## Work to be completed
Collect all lines from the listing that include the string "partialFrame".

## Information shown
*** Block opens ***
/-- A MAC frame that has come whole, by its type (R342). -/
def takeMac (peer : Nat) (f : Bytes) (s : State) : State :=
  let s1 := { s with spk.delivered := s.spk.delivered ++ [(peer, f)] }
  let d := f.drop 2
  let own := peer / 8 == s.cfg.spoke.network
  if g16 f 0 = macJoin then (if isHub s then takeJoin s1 (joinOf s d) else s1)
  else if g16 f 0 = macNotice then (if own && peer != 255 then takeNotice (peer % 8 - 1) s1 else s1)
  else if g16 f 0 = macToneMap then
    adoptMap peer { ident := g8 d 0, rate := g8 d 1, span := g8 d 2, backoff := g8 d 3, carriers := slice d 4 525 } s1
  else if g16 f 0 = macRequest then (if own then requestFrom peer s1 (slice d 0 32) else s1)
  else if g16 f 0 = macDecision then
    (if isMaster s then takeDecision peer s1 (slice d 0 8, g8 d 8, g8 d 9, g8 d 10) else s1)
  else if g16 f 0 = macBridged && s.cfg.spoke.bridgeVid != 0 then
    { s1 with spk.eth := s1.spk.eth ++ [{ vid := s.cfg.spoke.bridgeVid, etherType := g16 d 0, payload := d.drop 2 }] }
  else s1

/-- One segment in order. -/
def takeSegment (peer : Nat) (seg : Bytes) (s : State) : State :=
  let ctrl := g16 seg 2
  let data := slice seg 4 (min 520 (ctrl % 1024))
  let old := if bit ctrl 14 then [] else (spkLink s peer).partialFrame
  let s1 := onSpkLink peer (fun l => { l with
    seqRx := (g16 seg 0 + 1) % 65536, partialFrame := if bit ctrl 15 then [] else old ++ data }) s
  if bit ctrl 15 then takeMac peer (old ++ data) s1 else s1

/-- Segments that had come ahead of their order and now follow. -/
def takeEarly (peer : Nat) : Nat → State → State
  | 0, s => s
  | n + 1, s =>
    let l := spkLink s peer
    match l.early.find? fun (e : Nat × Bytes) => e.1 == l.seqRx with
    | some e => takeEarly peer n (takeSegment peer e.2
        (onSpkLink peer (fun l => { l with early := l.early.filter fun (x : Nat × Bytes) => x.1 != e.1 }) s))
    | none => s

/-- A segment as it arrives: duplicates discarded, order kept (R326). Broadcasts, and nodes that have no number yet, have no
order. A segment 1,024 or more ahead shows that the sender has dropped what was missing (log entry 25). -/
def arriveSegment (peer : Nat) (unordered : Bool) (seg : Bytes) (s : State) : State :=
  let l := spkLink s peer
  let ahead := (g16 seg 0 + 65536 - l.seqRx % 65536) % 65536
  if unordered || ahead = 0 then takeEarly peer l.early.length (takeSegment peer seg s)
  else if 32768 ≤ ahead || l.early.any (fun (e : Nat × Bytes) => e.1 == g16 seg 0) then s
  else if 1024 ≤ ahead then takeSegment peer seg (onSpkLink peer (fun l => { l with early := [] }) s)
  else onSpkLink peer (fun l => { l with early := l.early ++ [(g16 seg 0, seg)] }) s

/-- The plain segment of code word `k`, where it was decoded and its tag is right (R344). -/
def openWord (s : State) (b : Burst) (k : Nat) (w : Option Bytes) : Option Bytes :=
  w.bind fun x =>
    if sealRight s b.period k b.head (x.take 532) (slice x 532 8) then some (crypt s b.period k b.head (x.take 532)) else none

/-- One code word of a data burst: replay check, then its segment. -/
def arriveWord (b : Burst) (s : State) (x : Option Bytes × Nat) : State :=
  let src := hdSrc b.head
  let pair := (b.period, hdIdx b.head)
  match x.1 with
  | some seg =>
    if wordFresh (spkLink s src) pair x.2 then
      arriveSegment src (hdDst b.head == 255 || src == 255) seg (onSpkLink src (keepWord pair x.2) s)
    else s
  | none => s

/-- The bitmap of an acknowledgement, 88 bytes (R343). -/
def ackBitmap (l : List Bool) : Bytes :=
  (List.range 88).map fun i => BitVec.ofNat 8 (maskOf ((List.range 8).filter fun j => l.getD (8 * i + j) false))

/-- The code words of a burst that count toward a tone map: all, or none where an impulse hit its payload, over which every code
word is spread (R321, R324). -/
def wordsCounted (b : Burst) : Nat := if (impulseSymbols b.energy).any fun k => 7 ≤ k then 0 else b.words.length

/-- The statistics of a burst, and the SNR and failures that the tone map rests on. -/
def countBurst (b : Burst) (failed : Nat) (s : State) : State :=
  let src := hdSrc b.head
  let s1 := spkCount src lsImpulse (impulseSymbols b.energy).length (spkCount src lsFailed failed
    (spkCount src lsWords b.words.length (spkCount src lsBursts 1 s)))
  onSpkLink src (fun l => { l with
    bad := if wordsCounted b < 10 * failed && 0 < wordsCounted b then l.bad + 1 else 0
    snr := if b.snr.isEmpty then l.snr else (b.snr :: l.snr).take 32 }) s1

/-- DATA_BURST_RECEIVED (R321, R326, R344): a burst to this node, or to all. -/
def execDataBurstReceived (b : Burst) (s : State) : Res :=
  .next (
    let src := hdSrc b.head
    if !(up s && onSpoke s && s.env.vline && (hdDst b.head == 255 || hdDst b.head == spkSrc s)) then s
    else
      let words := b.words.zipIdx.map fun (x : Option Bytes × Nat) => (openWord s b x.2 x.1, x.2)
      let good := words.map fun (x : Option Bytes × Nat) => x.1.isSome
      let s1 := settleMap src (words.foldl (arriveWord b) (countBurst b (good.filter (!·)).length s))
      if hdDst b.head == 255 then s1
      else sendClear 6 src 1 (u16 (hdIdx b.head) ++ ackBitmap good) s1)

/-! ### Bridging (R352) -/

/-- BRIDGED_ETHERNET_FRAME (R352). -/
def execBridgedEthernetFrame (fromEth : Bool) (vid etherType : Nat) (data : Bytes) (s : State) : Res :=
  .next (
    if !(up s && onSpoke s) || s.cfg.spoke.bridgeVid == 0 || vid != s.cfg.spoke.bridgeVid ||
        etherType == 0x88B5 || etherType == 0x88B6 then s
    else if fromEth then queueFrame 255 0 macBridged (u16 etherType ++ data) s
    else { s with spk.eth := s.spk.eth ++ [{ vid := vid, etherType := etherType, payload := data }] })

/-! ### Commands (R353) -/

/-- SPK_GET_STATUS. -/
def execSpkGetStatus (r : Req) (s : State) : Res :=
  command { op := 0x0801, own := .spoke } r (fun s =>
    let phase : Int := match s.spk.phase with | some p => p | none => 0x7FFF
    .ok s (u8 (if isMaster s then 1 else if isHub s then 2 else 0) ++ u8 (ownNode s) ++ u48 s.spk.period ++ u32 (bpUs s) ++
      u8 ((if beaconCurrent s then 1 else 0) + (if s.spk.freeRun then 2 else 0)) ++ u16 (activeCarriers s) ++ i16 phase ++
      u16 (s.spk.swStart - s.spk.cfEnd) ++ u16 (bpUs s - s.spk.swStart))) s

/-- The entry of a node in SPK_GET_NODES. -/
def nodeBytes (n : Node) : Bytes := u8 n.node ++ u8 n.network ++ u8 n.state ++ u8 n.post ++ u32 (if n.heard then age32 (n.silent - 1) else 0xFFFFFFFF)

/-- SPK_GET_NODES. -/
def execSpkGetNodes (r : Req) (s : State) : Res :=
  command { op := 0x0802, own := .spoke } r (fun s =>
    .ok s (u8 s.spk.nodes.length ++ s.spk.nodes.flatMap nodeBytes)) s

/-- PHY rate of a link, kbit/s: its tone map, or sturdy mode (R321, R322). -/
def phyRate (s : State) (m : Option ToneMap) : Nat :=
  match m with
  | some t =>
    let b := mapBits t
    let info := if t.rate = 0 then b * 30 else if t.rate = 1 then b * 40 else b * 50
    info * 100000 / (60 * 4608)
  | none => 2 * (activeCarriers s / 4) * 30 * 100000 / (60 * 4608)

/-- The mean SNR of a group of 64 carriers, 0.25 dB, over the active ones; none where nothing has been measured. -/
def groupSnr (s : State) (l : SpkLink) (g : Nat) : Option Nat :=
  let c := (carriers s).filter fun c => (c - 82) / 64 == g
  if l.snr.isEmpty || c.isEmpty then none
  else some (clampI 0 255 ((c.map fun c => meanSnr l.snr (c - 82)).sum / (c.length : Nat))).toNat

/-- SPK_GET_LINK: the mean SNR of a group without a measurement is a free value. -/
def execSpkGetLink (r : Req) (peer : Nat) (s : State) : Res :=
  command { op := 0x0803, own := .spoke } r (fun s =>
    checked [(!(s.spk.links.any fun l => l.peer == peer), stBadArg)] s fun s =>
      let l := spkLink s peer
      let m := l.rx.getD {}
      .ok (drawn s) (u8 m.ident ++ u8 m.rate ++ u8 m.span ++
        (List.range 17).flatMap (fun g => match groupSnr s l g with | some v => u8 v | none => slice (fresh s 17) g 1) ++ u32 (phyRate s l.rx) ++ l.stats.flatMap u32)) s

/-- SPK_CLEAR_STATS. -/
def execSpkClearStats (r : Req) (peer : Nat) (s : State) : Res :=
  command { op := 0x0804, own := .spoke, secure := true, states := lcIFS, cred := 1 } r (fun s =>
    checked [(peer != 255 && !(s.spk.links.any fun l => l.peer == peer), stBadArg)] s fun s =>
      .ok { s with spk.links := s.spk.links.map fun l =>
              if peer = 255 || l.peer == peer then { l with stats := List.replicate 8 0 } else l }) s

end Sys2Proof.Machine
end

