-- ==== Sys2Proof/Safety.lean ====
section
/-!
DEFINITION. What counts as a safe run, in the terms the statements use: the rows of the command tables, when the request checks
of R64 admit a mailbox command, the answers a command gives, the canonical form of the byte memories and the shape of the state.
-/
namespace Sys2Proof.Machine

/-- A command runs to a next state. -/
def Runs (c : Instr) (s t : State) : Prop := exec c s = .next t

/-- Every byte memory of the part is in canonical form. -/
def State.memOk (s : State) : Prop :=
  Memory.wf s.mbx.ring ∧ (∀ x ∈ s.nv.fw, Memory.wf x.raw) ∧ ∀ x ∈ s.nv.cfg, Memory.wf x.raw

/-- The four channels are there, with 32 tags each. -/
def State.channelsOk (s : State) : Prop := s.mbx.channels.length = 4 ∧ ∀ c ∈ s.mbx.channels, c.tags.length = 32

/-- In Kickstand every safe output and every load channel is off (R97, R98). -/
def State.kickOff (s : State) : Prop :=
  kicked s = true → (∀ p ∈ s.saf.pairs, p.on = false) ∧ ∀ l ∈ s.ldc.chans, l.on = false

/-- Every LEGAL record that the part holds, in NOR or still in the commit area (R481, R488). -/
def legalOf (parts : List Part) (area : List Record) : List Record :=
  (nth parts 0).nor ++ area.filter fun x => partOf x.code == 1

/-- Every LEGAL record that the part holds. -/
def State.legalRecords (s : State) : List Record := legalOf s.nvRec.parts s.nvRec.area

/-- The four partitions are there, and LEGAL has given up no record to make room (R481). -/
def State.partsOk (s : State) : Prop := s.nvRec.parts.length = 4 ∧ (nth s.nvRec.parts 0).oldest = 0

/-- What holds of the part at reset and after every step: the byte memories in canonical form, four channels of 32 tags,
256 key slots, every safe output and load channel off while the part is in Kickstand, four recorder partitions of which LEGAL
still begins at its first record. -/
def State.sound (s : State) : Prop :=
  s.memOk ∧ s.channelsOk ∧ s.slots.length = 256 ∧ s.kickOff ∧ s.partsOk

/-- A LEGAL record is still held, or it lies below the clear floor of its partition (R493). -/
def State.holdsLegal (s : State) (x : Record) : Prop := x ∈ s.legalRecords ∨ x.pidx < (nth s.nvRec.parts 0).floor

/-- What a later state never falls behind: the anti-rollback counters, the operating seconds, the record
sequence, and the LEGAL records held but for those a clear removed (R96, R475, R481, R493). -/
def State.upTo (s t : State) : Prop :=
  s.nv.fwMin ≤ t.nv.fwMin ∧ s.nv.legalMin ≤ t.nv.legalMin ∧ s.nv.opSeconds ≤ t.nv.opSeconds ∧
    s.nvRec.nextSeq ≤ t.nvRec.nextSeq ∧ ∀ x ∈ s.legalRecords, t.holdsLegal x

/-! ### The command tables (Worlds, Life-cycle, Payload; R18, R471, R103) -/

/-- The row of the command tables of each mailbox command, with the request it came in. The role by R18 and each chapter, the
credential by R471 and R105, the check of Kickstand by R103, the length check by the Payload column. -/
def tableRow : Instr → Option (Cmd × Req)
  | .sysEchoPayload r data => some ({ op := 0x0101, fits := data.length ≤ 4064 }, r)
  | .sysOpenCredential r _ _ eph _ => some ({ op := 0x0102, fits := eph.length == 56 }, r)
  | .sysCloseCredential r _ => some ({ op := 0x0103 }, r)
  | .sysGetChannelStats r _ => some ({ op := 0x0104 }, r)
  | .sysGetBootInfo r => some ({ op := 0x0110 }, r)
  | .sysResetPart r => some ({ op := 0x0111, secure := true, cred := 3 }, r)
  | .sysEnterKickstand r => some ({ op := 0x0112 }, r)
  | .sysGetKickstand r => some ({ op := 0x0113 }, r)
  | .sysReleaseKickstand r => some ({ op := 0x0114, secure := true, states := lcMPIFS, cred := 3 }, r)
  | .sysGetLifecycle r => some ({ op := 0x0115 }, r)
  | .sysSetLifecycle r _ _ => some ({ op := 0x0116, secure := true, states := 0x7E, cred := 2 }, r)
  | .sysWriteImage r _ _ data => some ({ op := 0x0117, secure := true, states := lcMPIFS, cred := 3, fits := data.length ≤ 4000 }, r)
  | .sysActivateImage r _ => some ({ op := 0x0118, secure := true, states := lcMPIFS, cred := 3 }, r)
  | .sysConfirmImage r => some ({ op := 0x0119, secure := true, states := lcMPIFS, cred := 3 }, r)
  | .alcGetStatus r => some ({ op := 0x0201, own := .hub, reads := true }, r)
  | .alcSetRules r _ count rules => some ({ op := 0x0202, own := .hub, secure := true, states := lcIFS, cred := 1, fits := rules.length == 32 * count }, r)
  | .alcGetRules r _ _ _ => some ({ op := 0x0203, own := .hub, reads := true }, r)
  | .alcCommitRules r => some ({ op := 0x0204, own := .hub, secure := true, states := lcIFS, cred := 1 }, r)
  | .alcSetSiteLimits r _ _ _ => some ({ op := 0x0205, own := .hub, secure := true, states := lcIFS, cred := 1 }, r)
  | .alcSetSessionClass r _ _ => some ({ op := 0x0206, own := .hub, secure := true, states := lcIF, cred := 1 }, r)
  | .alcGetGrants r => some ({ op := 0x0207, own := .hub, reads := true }, r)
  | .alcGetInputs r _ => some ({ op := 0x0208, own := .hub, reads := true }, r)
  | .alcGetAssignment r => some ({ op := 0x0209, own := .hub, reads := true }, r)
  | .alcSetStageService r _ _ => some ({ op := 0x020A, own := .hub, secure := true, states := lcIFS, cred := 1 }, r)
  | .cadGetGroup r _ => some ({ op := 0x0301, own := .cadence, reads := true }, r)
  | .cadGetLoop r _ => some ({ op := 0x0302, own := .cadence, reads := true }, r)
  | .cadClearFlags r _ _ => some ({ op := 0x0303, own := .cadence, secure := true, states := lcIFS, cred := 1 }, r)
  | .cadSetReference r _ _ => some ({ op := 0x0304, own := .cadence, secure := true, states := lcIFS, cred := 1 }, r)
  | .cadReleaseGroup r _ => some ({ op := 0x0305, own := .cadence, secure := true, states := lcIFS, cred := 1 }, r)
  | .cadStageDescriptor r _ _ data => some ({ op := 0x0306, own := .cadence, secure := true, states := lcIS, cred := 1, fits := 4 ≤ data.length && data.length ≤ 2048 }, r)
  | .cadCommitGroup r _ => some ({ op := 0x0307, own := .cadence, secure := true, states := lcIS, cred := 1 }, r)
  | .chrGetRing r _ => some ({ op := 0x0401, own := .hub, reads := true }, r)
  | .chrGetStage r _ => some ({ op := 0x0402, own := .hub, reads := true }, r)
  | .chrClearCounters r _ => some ({ op := 0x0403, own := .hub, secure := true, states := lcIFS, cred := 1 }, r)
  | .outGetLink r _ => some ({ op := 0x0501, own := .outlet }, r)
  | .outGetLinkStats r _ => some ({ op := 0x0502, own := .outlet }, r)
  | .outClearLinkStats r _ => some ({ op := 0x0503, own := .outlet, secure := true, states := lcIFS, cred := 1 }, r)
  | .outSetPilotTest r _ _ => some ({ op := 0x0504, own := .outlet, secure := true, states := lcIS, cred := 1 }, r)
  | .outGetSession r _ => some ({ op := 0x0510, own := .outlet }, r)
  | .outAuthorise r _ _ _ _ _ => some ({ op := 0x0511, own := .outlet, secure := true, states := lcIF, cred := 1, kick := false }, r)
  | .outStopSession r _ => some ({ op := 0x0512, own := .outlet, secure := true, cred := 1 }, r)
  | .outSetAvailability r _ _ => some ({ op := 0x0513, own := .outlet, secure := true, states := lcIFS, cred := 1 }, r)
  | .outClearWeld r _ => some ({ op := 0x0514, own := .outlet, secure := true, states := lcIS, cred := 1 }, r)
  | .outGetChecks r _ => some ({ op := 0x0515, own := .outlet }, r)
  | .outRenegotiate r _ => some ({ op := 0x0516, own := .outlet, secure := true, states := lcIF, cred := 1 }, r)
  | .heatGetInput r _ _ => some ({ op := 0x0601, own := .anyRole }, r)
  | .heatGetOutlet r _ => some ({ op := 0x0602, own := .outlet }, r)
  | .heatGetThresholds r _ _ => some ({ op := 0x0603, own := .anyRole }, r)
  | .heatAckSensor r _ _ => some ({ op := 0x0604, own := .anyRole, secure := true, states := lcIFS, cred := 1 }, r)
  | .heatGetDie r => some ({ op := 0x0605, own := .anyRole }, r)
  | .mtrGetRegisters r _ => some ({ op := 0x0701, own := .anyRole }, r)
  | .mtrGetPoint r _ => some ({ op := 0x0702, own := .anyRole }, r)
  | .mtrGetRecord r _ => some ({ op := 0x0703 }, r)
  | .mtrRenderRecord r _ _ _ => some ({ op := 0x0704, states := lcMPIFS }, r)
  | .mtrAckRecords r _ => some ({ op := 0x0705, secure := true, cred := 1 }, r)
  | .mtrSetWallTime r _ _ => some ({ op := 0x0706, own := .anyRole, secure := true, states := lcIFS, cred := 1 }, r)
  | .mtrWriteParameters r kind _ block => some ({ op := 0x0707, own := .anyRole, secure := true, states := lcIS, cred := 1, fits := 4 ≤ kind || block.length == blockLength kind }, r)
  | .mtrSealParameters r => some ({ op := 0x0708, own := .anyRole, secure := true, states := lcIS, cred := 1 }, r)
  | .mtrGetLegalId r => some ({ op := 0x0709 }, r)
  | .mtrReadParameters r _ _ => some ({ op := 0x070A }, r)
  | .spkGetStatus r => some ({ op := 0x0801, own := .spoke }, r)
  | .spkGetNodes r => some ({ op := 0x0802, own := .spoke }, r)
  | .spkGetLink r _ => some ({ op := 0x0803, own := .spoke }, r)
  | .spkClearStats r _ => some ({ op := 0x0804, own := .spoke, secure := true, states := lcIFS, cred := 1 }, r)
  | .safGetStatus r => some ({ op := 0x0901, own := .anyRole }, r)
  | .safGetInstance r _ => some ({ op := 0x0902, own := .anyRole }, r)
  | .safGetInput r _ => some ({ op := 0x0903, own := .anyRole }, r)
  | .safGetPair r _ => some ({ op := 0x0904, own := .anyRole }, r)
  | .safReset r _ _ => some ({ op := 0x0905, own := .anyRole, secure := true, states := lcMPIFS, cred := 1 }, r)
  | .safSetOutput r _ _ => some ({ op := 0x0906, own := .anyRole, secure := true, states := lcIFS, cred := 1 }, r)
  | .safDoorLock r _ _ => some ({ op := 0x0907, own := .anyRole, secure := true, states := lcIFS, cred := 1 }, r)
  | .safGetLink r _ => some ({ op := 0x0910, own := .anyRole }, r)
  | .safCfgGet r => some ({ op := 0x0911, own := .anyRole }, r)
  | .safCfgRead r _ _ _ => some ({ op := 0x0912, own := .anyRole }, r)
  | .safCfgOpen r _ => some ({ op := 0x0913, own := .anyRole, secure := true, states := lcIS, cred := 1 }, r)
  | .safCfgWrite r kind _ block => some ({ op := 0x0914, own := .anyRole, secure := true, states := lcIS, cred := 1, fits := 5 < kind || block.length == (blockShape kind).2 }, r)
  | .safCfgCommit r => some ({ op := 0x0915, own := .anyRole, secure := true, states := lcIS, cred := 1 }, r)
  | .safCfgClose r => some ({ op := 0x0916, own := .anyRole, secure := true, states := lcIS, cred := 1 }, r)
  | .safCfgAck r _ _ => some ({ op := 0x0917, own := .anyRole, secure := true, states := lcIS, cred := 1 }, r)
  | .safCfgSetPassword r _ _ => some ({ op := 0x0918, own := .anyRole, secure := true, states := lcIS, cred := 1 }, r)
  | .safCfgGetLog r _ _ => some ({ op := 0x0919, own := .anyRole }, r)
  | .ldcGetChannel r _ => some ({ op := 0x0A01, own := .anyRole }, r)
  | .ldcSetChannel r _ _ => some ({ op := 0x0A02, own := .anyRole, secure := true, states := lcIFS, cred := 1 }, r)
  | .ldcSetDuty r _ _ => some ({ op := 0x0A03, own := .anyRole, secure := true, states := lcIFS, cred := 1 }, r)
  | .ldcClearFault r _ => some ({ op := 0x0A04, own := .anyRole, secure := true, states := lcIFS, cred := 1 }, r)
  | .ldcGetPackage r => some ({ op := 0x0A05, own := .anyRole }, r)
  | .stkGetStatus r => some ({ op := 0x0B01, own := .stack, reads := true }, r)
  | .stkGetCompanion r _ _ => some ({ op := 0x0B02, own := .stack, reads := true }, r)
  | .stkSetSoc r _ _ => some ({ op := 0x0B03, own := .stack, secure := true, states := lcIFS, cred := 1 }, r)
  | .stkClearFault r _ _ => some ({ op := 0x0B04, own := .stack, secure := true, states := lcIFS, cred := 1 }, r)
  | .keyGetSlot r _ => some ({ op := 0x0C01 }, r)
  | .keyGenerate r _ _ label => some ({ op := 0x0C02, secure := true, states := lcIFS, cred := 2, fits := label.length == 32 }, r)
  | .keyImport r _ _ label _ _ data => some ({ op := 0x0C03, secure := true, states := lcIFS, cred := 2, fits := label.length == 32 && data.length ≤ 3900 }, r)
  | .keyDerive r _ _ _ label => some ({ op := 0x0C04, secure := true, states := lcIFS, cred := 2, fits := label.length == 32 }, r)
  | .keyRevoke r _ => some ({ op := 0x0C05, secure := true, states := lcIFS, cred := 2 }, r)
  | .keyErase r _ => some ({ op := 0x0C06, secure := true, states := lcIFS, cred := 2 }, r)
  | .keyExport r _ => some ({ op := 0x0C07, states := lcMPIFS }, r)
  | .keySign r _ _ => some ({ op := 0x0C08 }, r)
  | .keyAttest r nonce => some ({ op := 0x0C09, states := lcMPIFS, fits := nonce.length == 32 }, r)
  | .keyGetCertificate r _ _ => some ({ op := 0x0C0A }, r)
  | .recGetInfo r => some ({ op := 0x0D01 }, r)
  | .recRead r _ _ _ _ => some ({ op := 0x0D02 }, r)
  | .recGetLimits r => some ({ op := 0x0D03 }, r)
  | .recGetChallenge r => some ({ op := 0x0D04 }, r)
  | .recClear r _ _ _ _ => some ({ op := 0x0D05, states := 0x7A }, r)
  | .recWriteNote r note => some ({ op := 0x0D06, secure := true, states := lcIFS, cred := 1, fits := note.length == 22 }, r)
  | .tdmGetStatus r => some ({ op := 0x0E01, own := .tandem }, r)
  | .tdmSwitchOver r => some ({ op := 0x0E02, own := .tandem, secure := true, states := lcIFS, cred := 1 }, r)
  | .tdmGetPeloton r => some ({ op := 0x0E03, own := .peloton }, r)
  | _ => none

/-- Checks 3 to 10 of R64 admit a request: the channel serves, the length matches, the tag is free, it repeats no kept
response, and no check from 5 to 10 fails. -/
def admitted (k : Cmd) (r : Req) (s : State) : Bool :=
  serves s r.ch && k.fits && !(tagOf (chan s r.ch) r.tag).used &&
    (match (tagOf (chan s r.ch) r.tag).kept with
      | some (q, _) => !(mayRetry s r && q == r.seq)
      | none => true) &&
    (verdict k r s).isNone

/-- Whether the request checks admit a mailbox command. -/
def admits (c : Instr) (s : State) : Bool :=
  match tableRow c with
  | some (k, r) => admitted k r s
  | none => false

/-- The request checks admit a mailbox command. -/
abbrev Admits (c : Instr) (s : State) : Prop := admits c s = true

/-- The state `t` with the final answer of a request that came in the state `s`: the tag free, the response kept and sent. -/
def answered (r : Req) (op status : Nat) (payload : Bytes) (s t : State) : State :=
  finish r op status (authKey s r) payload t

/-- The state `t` with the final answer ST_OK. -/
def okay (r : Req) (op : Nat) (payload : Bytes) (s t : State) : State := answered r op stOk payload s t

/-- The state `t` with the answer ST_ACCEPTED and its bound in ms: the tag stays in use and the work runs (R66). -/
def accepted (r : Req) (op bound : Nat) (w : Work) (s t : State) : State :=
  answerOnly r op stAccepted (authKey s r) (u32 bound)
    (onChan r.ch (fun c => { c with running := c.running ++ [{ req := r, opcode := op, work := w }] }) t)

end Sys2Proof.Machine
end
*** Block closes ***
## Task response
  let old := if bit ctrl 14 then [] else (spkLink s peer).partialFrame
    seqRx := (g16 seg 0 + 1) % 65536, partialFrame := if bit ctrl 15 then [] else old ++ data }) s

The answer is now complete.